Amebiasis is a disease caused by the intestinal parasite Entamoeba histolytica, has an estimated worldwide prevalence of 500 million cases of symptomatic disease, and 40.000–110.000 deaths annually (Haque et al. 2007). It is the 3rd most common parasitic cause of death worldwide (Schmidt and Roberts 2000; Stanley 2003). Disease caused by E. histolytica characterized by self-limited diarrhea but can evolve to long-term complications and malnutrition is one of them. The lifecycle of Entamoeba histolytica involves two distinct morphogenetic stages: the amoeboid and proliferative trophozoite and the infectious cyst form. Infections in humans begin with the ingestion of viable cysts in food or water that has been contaminated by feces. It colonizes the intestinal tract, leading mainly to tissue destruction and secretory bloody diarrhoea (Mendoza Cavazos & Knoll 2020).
Entamoeba histolytica (Amoebiasis) occurs worldwide; however, the level of prevalence and presentation of symptoms of infection varies geographically. E. histolytica has been covered worldwide, infecting approximately 50 million people annually, causing close to 100,000 deaths per year (WHO 1997). The infection is more prevalent in the tropics and sub-tropics (area of poor sanitation and nutrition) than in colder climates. Morbidity and mortality are present in Africa, Asia, Central and South America (Petri and Singh 2006).

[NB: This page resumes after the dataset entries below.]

-- ==== Sys2Proof/Machine/Ops.lean ====
section
/-!
DEFINITION. The named operations over the state: reading and writing cores, crews, bundles and lanes; completion flags;
finishing, parking and trapping a course (R44, R47-R52, R193, R194, R368); lines and receipt words (R86-R90); the
rings (R372, R374).
-/

namespace Sys2Proof.Machine

/-- What a step of the machine answers. -/
abbrev Out := Host.Outcome State Fault Refusal

/-! ### Reading and writing parts of the state -/

def State.core (s : State) (c : Nat) : Core := findD s.cores c default
def State.setCore (s : State) (c : Nat) (x : Core) : State := { s with cores := put s.cores c x }
def State.crew (s : State) (c k : Nat) : Crew := findD (s.core c).crews k default
def State.setCrew (s : State) (c k : Nat) (x : Crew) : State :=
  s.setCore c { s.core c with crews := put (s.core c).crews k x }
def State.bundle (s : State) (b : BRef) : Bundle := findD (s.crew b.core b.slot).bundles b.bundle default
def State.setBundle (s : State) (b : BRef) (x : Bundle) : State :=
  s.setCrew b.core b.slot { s.crew b.core b.slot with bundles := put (s.crew b.core b.slot).bundles b.bundle x }
def State.lane (s : State) (b : BRef) (l : Nat) : Lane := findD (s.bundle b).lanes l default
def Bundle.lane (x : Bundle) (l : Nat) : Lane := findD x.lanes l default
def Bundle.setLane (x : Bundle) (l : Nat) (y : Lane) : Bundle := { x with lanes := put x.lanes l y }
def State.setLane (s : State) (b : BRef) (l : Nat) (y : Lane) : State := s.setBundle b ((s.bundle b).setLane l y)
/-- A change of some lanes of a bundle, each by itself. -/
def Bundle.mapLanes (x : Bundle) (ls : List Nat) (f : Nat → Lane → Lane) : Bundle :=
  ls.foldl (fun x l => x.setLane l (f l (x.lane l))) x
def State.mapLanes (s : State) (b : BRef) (ls : List Nat) (f : Nat → Lane → Lane) : State :=
  s.setBundle b ((s.bundle b).mapLanes ls f)

/-- Whether a bundle stands on a core. -/
def State.hasBundle (s : State) (b : BRef) : Bool :=
  match find (s.core b.core).crews b.slot with
  | some k => (find k.bundles b.bundle).isSome
  | none => false

/-- The bundle of the course being executed. -/
def State.ref (s : State) : BRef := ⟨s.cur.core, s.cur.slot, s.cur.bundle⟩
def State.curCrew (s : State) : Crew := s.crew s.cur.core s.cur.slot
/-- The lanes of the course. -/
def State.lanes (s : State) : List Nat := lanesOf s.cur.mask

/-- Lanes, each with the number below which a `FENCE` of scope .sys has ordered its UN accesses (R104). -/
def State.unsOf (s : State) (b : BRef) (ls : List Nat) : List (Nat × Nat) := ls.map fun l => (l, (s.lane b l).mind.un)

/-- Of the writes of a crew register in one cycle, that of the highest-numbered bundle remains (R112). -/
def Crew.putC (k : Crew) (cyc bundle n : Nat) (w : Word) : Crew :=
  let k1 := { k with c := put k.c n w, cBy := put k.cBy n (cyc, bundle) }
  match find k.cBy n with
  | some (t, b) => if t = cyc ∧ bundle < b then k else k1
  | none => k1
/-- Consecutive crew registers written by a bundle. -/
def State.writeC (s : State) (b : BRef) (n : Nat) (ws : List Word) : State :=
  s.setCrew b.core b.slot (ws.zipIdx.foldl (fun k e => k.putC (s.core b.core).cyc b.bundle (n + e.2) e.1) (s.crew b.core b.slot))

E. histolytica differs among countries, socio-economical and aseptic conditions, and populations. It is highly pandemic throughout poor and socio-economically deprived communities in the tropics and subtropics. Environmental, socio- economic, demographic, and hygiene-related behavior is known to impact the transmission and distribution of intestinal parasitic infections. Many studies identified that place of residence, age, eating raw vegetables, lack of toilet facility and drinking water quality as important risk factors (file:///C:/Users/welcome/Downloads/entamobia.pdf; Adeyeba and Akinlabi 2002).

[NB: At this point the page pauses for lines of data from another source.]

-- ==== Sys2Proof/Machine/Office.lean ====
section
/-!
DEFINITION. The sorting office of a die (R33-R37, R309, R382) and the admission of ready bundles to cores (R25, R26, R37,
R137).
-/

namespace Sys2Proof.Machine

/-! ### Kernels as crews (R209, Table 12-3) -/

def Kernel.h (k : Kernel) : Nat := k.header.toNat
def Kernel.ver (k : Kernel) : Nat := bits k.h 1 0
def Kernel.det (k : Kernel) : Bool := k.h.testBit 2
def Kernel.nreg (k : Kernel) : Nat := 8 * bits k.h 7 3
def Kernel.nbundles (k : Kernel) : Nat := bits k.h 13 8
def Kernel.slines (k : Kernel) : Nat := bits k.h 27 14
def Kernel.ntiles (k : Kernel) : Nat := bits k.h 32 28
def Kernel.nacc (k : Kernel) : Nat := bits k.h 37 33
def Kernel.gw (k : Kernel) : Nat := bits k.h 39 38 + 1
def Kernel.gh (k : Kernel) : Nat := bits k.h 41 40 + 1

/-- A bundle at its launch: its ports bound as the kernel declares (R137, R208). -/
def Kernel.bundle (k : Kernel) (live : Word) (lanes : SMap Lane) : Bundle :=
  { (default : Bundle) with
    live := live, lanes := lanes,
    ports := k.ports.map fun (e : Nat × BitVec 512) => (e.1, (default : Port).bindTo e.2.toNat) }

/-- A crew of a kernel, without bundles. -/
def Kernel.crew (k : Kernel) (kid : Nat) : Crew :=
  { (default : Crew) with
    acct := k.acct, kid := kid, ver := k.ver, nreg := k.nreg, slines := k.slines, ntiles := k.ntiles, nacc := k.nacc,
    nbundles := k.nbundles }

/-! ### Pigeonholes (Table 02-2) -/

def State.spillHosted (s : State) : Bool := s.funcBit 1
/-- The pigeonhole registered on a die for an entry address. -/
def Die.phOf (d : Die) (e : DWord) : Option Nat := (d.phs.find? fun p => p.2.entry == e).map (·.1)
/-- Records on their way to a pigeonhole. -/
def Die.coming (d : Die) (ph : Nat) : Nat := (d.arriving.filter fun a => a.ph == ph).length

/-- Records of a die that stand, or will stand, in its spill area. -/
def Die.spillUse (d : Die) : Nat :=
  d.phs.foldl (fun a p => a + p.2.spilled.length + (p.2.recs.length + d.coming p.1 - 32)) 0

/-- Whether one more record for a pigeonhole finds room, in hardware mode (R382). -/
def State.phRoom (s : State) (die ph : Nat) : Bool :=
  let d := s.die die
  let p := findD d.phs ph default
  (decide (p.recs.length + d.coming ph < 32) && p.spilled.isEmpty) || decide (d.spillUse < (s.supReg 0x129).toNat / 64)

/-- A record as it stands in a spill area (R382). -/
def TRec.bytes (r : TRec) (entry : DWord) : List Byte :=
  (List.range 8).flatMap (fun i => leBytes (r.words.getD i 0).toNat 4) ++
    packBytes 32 [(96, r.dom), (64, r.share), (0, entry.toNat)]
/-- A record read back from its slot; its order is what the device keeps. -/
def State.spillRec (s : State) (at_ : Nat) (r : TRec) : TRec :=
  { r with words := (List.range 8).map (fun i => BitVec.ofNat 32 (s.mem.readNat (at_ + 4 * i) 4)),
           share := s.mem.readNat (at_ + 40) 4, dom := s.mem.readNat (at_ + 44) 4 % 4096 }

/-- The slot of a die's spill area that a record takes: the lowest free one (DESIGN CHOICE, assumption 44). -/
def State.spillSlot (s : State) (die : Nat) : Nat :=
  let base := (s.supReg 0x128).toNat + die * (s.supReg 0x129).toNat
  let used := (s.die die).phs.flatMap fun p => p.2.spilled.map (·.1)
  (((List.range (used.length + 1)).map fun i => base + 64 * i).find? fun a => !used.contains a).getD base

/-- A record is stored: in the office, or in the spill area. -/
def State.storeRec (s : State) (die ph : Nat) (r : TRec) : State :=
  let d := s.die die
  let p := findD d.phs ph default
  if p.recs.length < 32 ∧ p.spilled.isEmpty then
    let n := p.recs.length + 1
    let p1 := { p with
      recs := p.recs ++ [r],
      due := p.due || decide (p.c ≤ n),
      restart := if p.recs.isEmpty then d.dcyc else p.restart }
    s.setDie die { d with phs := put d.phs ph p1 }
  else
    let at_ := s.spillSlot die
    (s.setDie die { d with phs := put d.phs ph { p with spilled := p.spilled ++ [(at_, r)] } }).storePhysL at_ (r.bytes p.entry)

/-- The lane of a waiting `SPAWN` takes its status and goes on (R309). -/
def State.spawnAnswer (s : State) (a : Arriving) (v : Word) : State :=
  let mine (l : Nat) (w : Why) : Bool := l == a.lane && (match w with
    | .engine (.spill _ _) => true
    | _ => false)
  let dst := (s.bundle a.ref).parked.findSome? fun k => k.waits.findSome? fun w =>
    match w.2 with
    | .engine (.spill d id) => if w.1 = a.lane then some (d, id) else none
    | _ => none
  match dst with
  | none => s
  | some d =>
    let s1 := s.land a.ref d.2 d.1 [(a.lane, [v])]
    s1.setBundle a.ref ((s1.bundle a.ref).release mine fun _ z => z)

/-- A record is accepted. A lane that waited for it gives its share, and goes on with status 0 (R309). -/
def State.accept (s : State) (die : Nat) (a : Arriving) : State :=
  let s1 := s.storeRec die a.ph a.rec_
  if a.answer then (s1.takeShares a.ref [(a.lane, a.rec_.share)]).spawnAnswer a 0 else s1

/-- Host-assisted refusal: status 1, and the lane keeps its share (R309). -/
def State.refuseSpawn (s : State) (a : Arriving) : State := s.spawnAnswer a 1

/-- A lane's place in the order of R35. -/
def Arriving.key (a : Arriving) : Nat := (a.ref.core * 32 + a.ref.bundle) * 32 + a.lane

/-- `PH_RECORD_ARRIVE` (R35, R309): records of one bundle for one pigeonhole keep their order, and those of one die cycle are
stored in ascending core, bundle and lane, so that a record from before one stored in this cycle does not arrive in it. -/
def execPhRecordArrive (die idx : Nat) (s : State) : Out :=
  let d := s.die die
  match d.arriving[idx]? with
  | none => .next s
  | some a =>
    if ((d.arriving.take idx).any fun e => e.ph == a.ph && e.ref == a.ref) ||
        d.lastArr.any (fun t => t.1 == d.dcyc && decide (a.key < t.2)) then .next s
    else
      let s1 := s.setDie die { d with arriving := d.arriving.eraseIdx idx, lastArr := some (d.dcyc, a.key) }
      let full := decide (32 ≤ (findD d.phs a.ph default).recs.length)
      if s.spillHosted && full then .next (s1.refuseSpawn a).wakeSave else .next (s1.accept die a).wakeSave

/-- `PH_TIMER_EXPIRE` (R35): a count of 0 expires at the next die cycle. -/
def execPhTimerExpire (die ph : Nat) (s : State) : Out :=
  let d := s.die die
  match find d.phs ph with
  | none => .next s
  | some p =>
    if p.recs.isEmpty || p.due || !p.spilled.isEmpty || decide (d.dcyc < p.restart + max p.t 1) then .next s
    else .next (s.setDie die { d with phs := put d.phs ph { p with due := true } })

/-- The lane of a formed bundle that takes a record (R36). -/
def recLane (pc : DWord) (r : TRec) : Lane :=
  { (default : Lane) with
    pc := pc, v := r.words.zipIdx.foldl (fun m w => put m w.2 w.1) [], wt := BitVec.ofNat 32 r.share,
    wd := BitVec.ofNat 12 r.dom, mind := (default : Mind).learn 0 r.view }

/-- The crew of one that records form (R11, R36, R355). -/
def State.formCrew (s : State) (p : Pigeon) (rs : List TRec) : Crew :=
  let k := findD s.kernels p.kid default
  let lanes := rs.zipIdx.map fun e => (e.2, recLane p.entry e.1)
  let y := k.bundle (maskOf (lanes.map (·.1))) lanes
  let tags := (List.range 64).map fun i => (i, Tag.general)
  { k.crew p.kid with
    queued := true, lseq := s.nextLseq, agent := s.agentNext, nbundles := 1, bundles := [(0, y.setTags tags)] }

/-- The state of a pigeonhole after a bundle has taken records (Table 02-2). -/
def State.phTaken (s : State) (p : Pigeon) (n dcyc : Nat) : Pigeon :=
  let rest := p.recs.drop n
  let recs := rest ++ (p.spilled.take (32 - rest.length)).map fun e => s.spillRec e.1 e.2
  { p with
    recs := recs,
    spilled := p.spilled.drop (32 - rest.length),
    due := decide (p.c ≤ recs.length),
    restart := if recs.length < p.c then dcyc else p.restart }

/-- Lanes that wait for spill room, oldest first, while there is room (R382). -/
def State.takeSpills (s : State) (die : Nat) : List Arriving → State
  | [] => s
  | a :: r =>
    let waits := (s.die die).spillWait
    let first := (waits.find? fun w => w.ph == a.ph) == some a
    if first && s.phRoom die a.ph then
      State.takeSpills ((s.setDie die { s.die die with spillWait := waits.erase a }).accept die a) die r
    else State.takeSpills s die r

/-- `LINK`s of a die whose repair records had no room execute again. -/
def State.wakeLinks (s : State) (die : Nat) : State :=
  s.cores.foldl (fun s x =>
    if dieOf x.1 = die then (s.bundlesOf x.1).foldl (fun s b => s.resume b fun w => w == .engine .office) s else s) s

/-- `BUNDLE_FORM` (R35, R36, R355): a DUE pigeonhole forms a bundle while the ready queue has a free entry. -/
def execBundleForm (die ph : Nat) (s : State) : Out :=
  let d := s.die die
  match find d.phs ph with
  | none => .next s
  | some p =>
    if !p.due || decide (4096 ≤ d.ready.length) then .next s
    else
      let n := min p.c p.recs.length
      let s1 := s.setDie die { d with
        ready := d.ready ++ [.formed (s.formCrew p (p.recs.take n))],
        phs := put d.phs ph (s.phTaken p n d.dcyc) }
      let s2 := { s1 with nextLseq := s.nextLseq + 1, agentNext := s.agentNext + 1 }
      .next ((s2.takeSpills die d.spillWait).wakeLinks die)

/-! ### The ready queue (R37) -/

/-- The crew of an entry, as it will stand on a core, and its commands. -/
def State.readyCrew (s : State) (e : ReadyEnt) : Crew × SMap (List QEnt) :=
  match e with
  | .formed k => (k, [])
  | .displaced keep _ addr _ cmds =>
    let rd (o n : Nat) : Nat := s.mem.readNat (addr + o) n
    ({ readCrew rd keep with run := .running }, areaCmds rd 0 0 s.opSeq cmds)

/-- The area of an admitted entry is free again. -/
def State.freeArea (s : State) (e : ReadyEnt) : State :=
  match e with
  | .formed _ => s
  | .displaced _ core addr _ _ =>
    let x := s.core core
    s.setCore core { x with disp := x.disp.filter fun u => x.cfg.dispBase.toNat + u.1 != addr }

def Core.takes (x : Core) (k : Crew) : Bool := x.fits k.bundles.length k.rfUse k.slines k.ntiles k.nacc

/-- A core that may ask for an entry. -/
def State.mayPop (s : State) (die core : Nat) : Bool :=
  let x := s.core core
  decide (core < 768) && dieOf core == die && !x.popHeld && x.freeSlot.isSome && decide (x.bundleCount < 64)

/-- Reading the area of an entry. -/
def State.entryRd (s : State) (e : ReadyEnt) : Nat → Nat → Nat :=
  match e with
  | .formed _ => fun _ _ => 0
  | .displaced _ _ addr _ _ => fun o n => s.mem.readNat (addr + o) n

/-- Lanes of a crew that has come back go on waiting for spill room, on the die where it stands now (R382). -/
def State.spillBack (s : State) (core slot : Nat) : State :=
  let k := s.crew core slot
  let die := dieOf core
  let as := k.spills.map fun a => { a with ref := ⟨core, slot, a.ref.bundle⟩ }
  if as.isEmpty then s
  else
    let s1 := s.setCrew core slot { k with spills := [] }
    (s1.setDie die { s1.die die with spillWait := (s1.die die).spillWait ++ as }).takeSpills die as

/-- A displaced or formed crew takes its slot; outside a gang nothing names another crew, so that all its places are its own. -/
def State.standAgain (s : State) (core slot : Nat) (rd : Nat → Nat → Nat) (k : Crew) (qs : SMap (List QEnt)) : State :=
  let here (_ : Nat × Nat) : Nat × Nat := (core, slot)
  let r := s.seat core slot rd (k.move here) qs
  (((r.1.enterAll here r.2).rearm core slot).spillBack core slot).settleQueues core 4096

/-- One core's popped entry: admitted, or returned with the core held from asking again. -/
def State.popOne (s : State) (core : Nat) (e : ReadyEnt) : State × List ReadyEnt :=
  let k := s.readyCrew e
  let x := s.core core
  let rd := s.entryRd e
  match x.freeSlot, x.takes k.1 && x.blocksOpen (areaBlocks rd) with
  | some slot, true => ((s.freeArea e).standAgain core slot rd k.1 k.2, [])
  | _, _ => (s.setCore core { x with popHeld := true }, [e])

def sortNats (l : List Nat) : List Nat :=
  l.foldl (fun a x => (a.filter fun y => decide (y < x)) ++ [x] ++ a.filter fun y => decide (x < y)) []

/-- `READY_QUEUE_POP` (R37): the requests of one die cycle, in ascending core number. -/
def execReadyQueuePop (die : Nat) (cores : List Nat) (s : State) : Out :=
  let d := s.die die
  let ask := (sortNats cores).filter fun c => s.mayPop die c
  let got := ask.zip d.ready
  let s1 := s.setDie die { d with ready := d.ready.drop got.length }
  let r := got.foldl (fun (a : State × List ReadyEnt) g =>
    let q := a.1.popOne g.1 g.2
    (q.1, a.2 ++ q.2)) (s1, [])
  let d1 := r.1.die die
  .next (r.1.setDie die { d1 with ready := r.2 ++ d1.ready })

end Sys2Proof.Machine
end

As per the UNISEF survey, diarrhea (bloody diarrhea due to amoebiasis infection) is the leading causes of under-five mortality in Ethiopia, accounting for 23 percent, more than 70,000 under age ten children death a year. In Ethiopia, 60 to 80 percent of infectious diseases are due to limited access to potable water, inadequate sanitation and hygiene services. In addition, an estimated 50 percent of the consequences of under nutrition are caused by socioeconomic factors like poor hygiene and lack of access to water supply and sanitation. There are strong relationship between sanitation and stunting, whereas, open defecation can lead to fecal-oral diseases such as diarrhea which is a one of major cause of malnutrition [https://www.unicef.org/ethiopia/water-sanitation-and-hygiene-wash; Beyene et al. 2015). According to survey report of 97 communities of Ethiopia, the overall prevalence of Entameba histolytica infections recorded was 15.0% in schoolchildren (Erko 1995). In Ethiopia, intestinal parasitic infections (IPIs) including Entamoeba infections are more prevalent in rural areas due to poverty, illiteracy, poor hygiene, lack of access to potable water and hot and humid tropical climate (Mengistu and Berhanu 2004).

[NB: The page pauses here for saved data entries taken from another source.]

/-- Words of a command delivered from its `n`-th on (R304). A port takes them by whatever binding it has then: the spec does not say
where words go whose port has been unbound or rebound since the issue (DESIGN CHOICE, assumption 58). -/
def State.deliverWords (s : State) (b : BRef) (a : AttnCmd) (n : Nat) (ws : List Nat) : State :=
  match a.dst with
  | .q p =>
    if s.hasBundle b then (s.setPort b p.val ((s.port b p.val).deliver ws)).wakePorts b else s
  | .v r =>
    ws.zipIdx.foldl (fun s e =>
      let w := n + e.2
      if s.hasBundle b then
        s.mapLanes b [w % 32] fun _ z => { z with v := put z.v (r.val + w / 32) (BitVec.ofNat 32 e.1) }
      else s) s
  | _ => s.placeWrite (queueAuthor (s.agentOf b) qAttn) [] (.scr a.out.1 a.out.2.1 (a.out.2.2 + 4 * n)) (ws.flatMap fun w => leBytes w 4)

/-- Lanes past the last word read 0, and the registers are written. -/
def State.endDelivery (s : State) (b : BRef) (a : AttnCmd) (words : Nat) : State :=
  match a.dst with
  | .v r =>
    if s.hasBundle b then
      let regs := ceilDiv words 32
      s.mapLanes b (List.range 32) fun l z =>
        { z with v := if words ≤ 32 * (regs - 1) + l ∧ regs ≠ 0 then put z.v (r.val + regs - 1) 0 else z.v,
                 pendV := clearPend z.pendV r.val regs }
    else s
  | _ => s

/-- Whether a channel has room for words (R304). -/
def State.channelRoom (s : State) (b : BRef) (a : AttnCmd) (n : Nat) : Bool :=
  match a.dst with
  | .q p => decide ((s.port b p.val).words.length + n ≤ 1024)
  | _ => true

/-- A translation fault of the engine suspends the command at the head of the attention queue, with a fault buffer entry (R165,
R372). -/
def State.attnFault (s : State) (core : Nat) (c : Cmd) (lane va acct : Nat) (acc : Acc) (reason : Nat) : State :=
  let k := s.core core
  match freeEntry k.fbuf with
  | none => s
  | some i =>
    let e : FaultEnt := { s.devFault c.ref lane acct va acc reason with src := 2 }
    (s.setCore core { k with fbuf := put k.fbuf i e }).setHead core qAttn { c with suspended := true, fault := some i }

/-- The end of a command: every word is delivered, and its context's count falls. -/
def State.attnDone (s : State) (core : Nat) (c : Cmd) (a : AttnCmd) (words : Nat) : State :=
  (((s.endDelivery c.ref a words).attnGone a.ctx).popHead core qAttn).complete qAttn c

/-- A window whose reads are at hand is completed as one step (R165). -/
def State.windowStep (s : State) (core : Nat) (c : Cmd) (a : AttnCmd) (rs : List (Nat × List Nat × Bool)) : State :=
  let x := s.ctx a.ctx
  let ts := s.windowVals c x a rs
  let words := attnWords a.o x.hdim a.lo a.hi
  let next := a.next + rs.length
  if a.o then
    let r := softPage a.mx a.sm a.vec ts
    let a1 := { a with mx := r.1, sm := r.2.1, vec := r.2.2, next := next }
    if next < a.hi then s.setAttn core c a1
    else (s.deliverWords c.ref a1 0 (softEnd r.1 r.2.1 r.2.2)).attnDone core c a1 words
  else
    let s1 := s.deliverWords c.ref a a.words (ts.map (·.1))
    let a1 := { a with words := a.words + ts.length, next := next }
    if next < a.hi then s1.setAttn core c a1 else s1.attnDone core c a1 words

/-- `ATTN_WINDOW_COMPLETE` (R163-R165, R180, R182). A window that reads far pages takes one unit of the limiter, and one with a
poisoned line stands until the poison is gone; its crew takes POISON once (DESIGN CHOICE, assumption 41). -/
def execAttnWindowComplete (core : Nat) (s : State) : Out :=
  match s.headAttn core with
  | none => .next s
  | some (c, a) =>
    let x := s.ctx a.ctx
    match a.started with
    | none => .next s
    | some (len, chain) =>
      let n := if a.o then (if a.hi ≤ (a.next / tppOf x.tpp + 1) * tppOf x.tpp then x.hdim + 1 else 0) else (a.window x.tpp).length
      if !s.mayStart core x.windowTime || !s.channelRoom c.ref a n then .next s
      else
        match s.windowReads core x a len chain with
        | .error f => .next (s.attnFault core c 0 f.2.1 f.2.2 .read f.1)
        | .ok rs =>
          let cells := rs.flatMap fun r => r.2.1
          if cells.any fun q => (s.refetching q).isSome then .next s
          else if cells.any s.cellPoison then
            .next (if a.poison then s
              else (s.poisonLater c.ref.core c.ref.slot (trapOf 6 0)).setAttn core c { a with poison := true })
          else
            let f := if rs.any fun r => r.2.2 then s.farAsk core .attn else (s, true)
            .next (if f.2 then f.1.windowStep core c { a with poison := false } rs else f.1.setAttn core c { a with poison := false })

/-! ### `PATCH` (R171, R302) -/

/-- `PATCH` (R302): one command a lane; the last of them carries the SETW mark. -/
def execPatch (x : Args) (s : State) : Out :=
  let act := s.act x
  match s.take s.ref ((Instr.patch x).shape.getD default) x act with
  | .error e => s.settle x (.error e)
  | .ok t =>
    let ctx (l : Nat) : Nat := s.handle t x l x.a
    let live := act.filter fun l => s.ownCtx (ctx l)
    let a (l : Nat) : Nat := s.opVal t x 1 l x.b
    match alignAll (live.map fun l => (l, a l, 16, false)) with
    | .error e => s.settle x (.error e)
    | .ok _ =>
      let place (l : Nat) : Option (Nat × Nat × Nat) := s.scrAddr s.ref (BitVec.ofNat 32 (a l)) (2 * (s.ctx (ctx l)).kb)
      match live.filter fun l => (place l).isNone with
      | l :: r => s.settle x (.error (.trap (maskOf (l :: r)) (scrSegv (BitVec.ofNat 32 (a l)))))
      | [] =>
        let tags := dstTags act x.d 1 (fun _ _ => .general) fun _ => []
        s.withRoom x act tags fun s1 =>
          if act.isEmpty then .next (s1.finish x true)
          else
            let b := s.ref
            let s2 := (s1.commitPops b act t).giveTags b tags
            let s3 := s2.markPend b act x.d 1
            let s4 := act.foldl (fun u l =>
              let p := s.opVal t x 2 l x.c
              let pl := (place l).getD (0, 0, 0)
              let kb := if live.contains l then some (s.ctx (ctx l)).kb else none
              let setw := if act.getLast? = some l then x.sched.setw else 15
              u.enter b.core qAttn (u.newCmd [l] setw [] (.patch (ctx l) kb pl.1 pl.2.1 pl.2.2 (bits p 23 0) (bits p 39 32) (bits p 47 40) l x.d))) s3
            .next (s4.finish x false)

/-- Whether a slot is one that a patch may write (R171). -/
def Ctx.patchable (x : Ctx) (p l h : Nat) : Bool :=
  x.links.any (fun k => decide (k.base ≤ p) && decide (p < k.base + k.ntok)) && decide (1 ≤ l) && decide (l < x.layers) &&
    decide (h < x.kvh)

/-- A performed patch: its result word reaches its lane. -/
def State.patchDone (s : State) (core : Nat) (c : Cmd) (lane : Nat) (dst : Opnd) (st : Nat) : State :=
  let s1 := s.land c.ref c.id dst [(lane, [BitVec.ofNat 32 (resultWord st 0)])]
  let s2 := if st = 1 then s1.count 7 1 else s1
  (s2.popHead core qAttn).complete qAttn c

/-- `PATCH_PERFORM` (R107, R171, R302): an empty line, or a page that is being promoted, holds the queue; a page that faults
suspends the command (R372). -/
def execPatchPerform (core : Nat) (s : State) : Out :=
  match s.headCmd core qAttn with
  | none => .next s
  | some c =>
    match c.body with
    | .patch ctx kb cr sl off p l h lane dst =>
      let x := s.ctx ctx
      if c.suspended || !s.mayStart core c.duration || s.cmdOwed c then .next s
      else if (find s.ctxs ctx).isNone || x.acct != (s.crew c.ref.core c.ref.slot).acct || kb != some x.kb then
        .next (s.patchDone core c lane dst 4)
      else
        let src : Place := .scr cr sl off
        let n := 2 * x.kb
        match (List.range n).find? (s.byteBad src) with
        | some i =>
          let a := BitVec.ofNat 32 ((off + i) / 128 * 128)
          .next ((s.poisonLater c.ref.core c.ref.slot ⟨6, 0, 0, a, 0⟩).patchDone core c lane dst 4)
        | none =>
          if s.placeHeld src n then .next s
          else if !x.patchable p l h then .next (s.patchDone core c lane dst 4)
          else
            match s.ovTake ctx (x.window p) l h with
            | .error st => .next (s.patchDone core c lane dst st)
            | .ok (s1, pg) =>
              if s1.promoting (s1.pageVa pg) then .next s
              else
                match s1.slotCells core ctx pg p .write with
                | .error r => .next (s.attnFault core c lane (s.pageVa pg) x.acct .write r)
                | .ok cs => .next ((s1.slotWrite ctx pg p l h cs (s.placeRead (s.cmdReader qAttn c) src n)).patchDone core c lane dst 0)
    | _ => .next s

end Sys2Proof.Machine
end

Although several studies have been conducted on the distribution and prevalence of amebiasis in Ethiopia, still several localities including study area there is lack of data regarding amoebiasis-related morbidity and mortality. We analyzed death certificate data from the last ten years to assess the prevalence of amoebiasis-related deaths. A total of 248 amoebiasis-related deaths were identified and decided to conduct a study to assess the prevalence, characteristic nature, and risk factors of E. histolytica infections among the school children.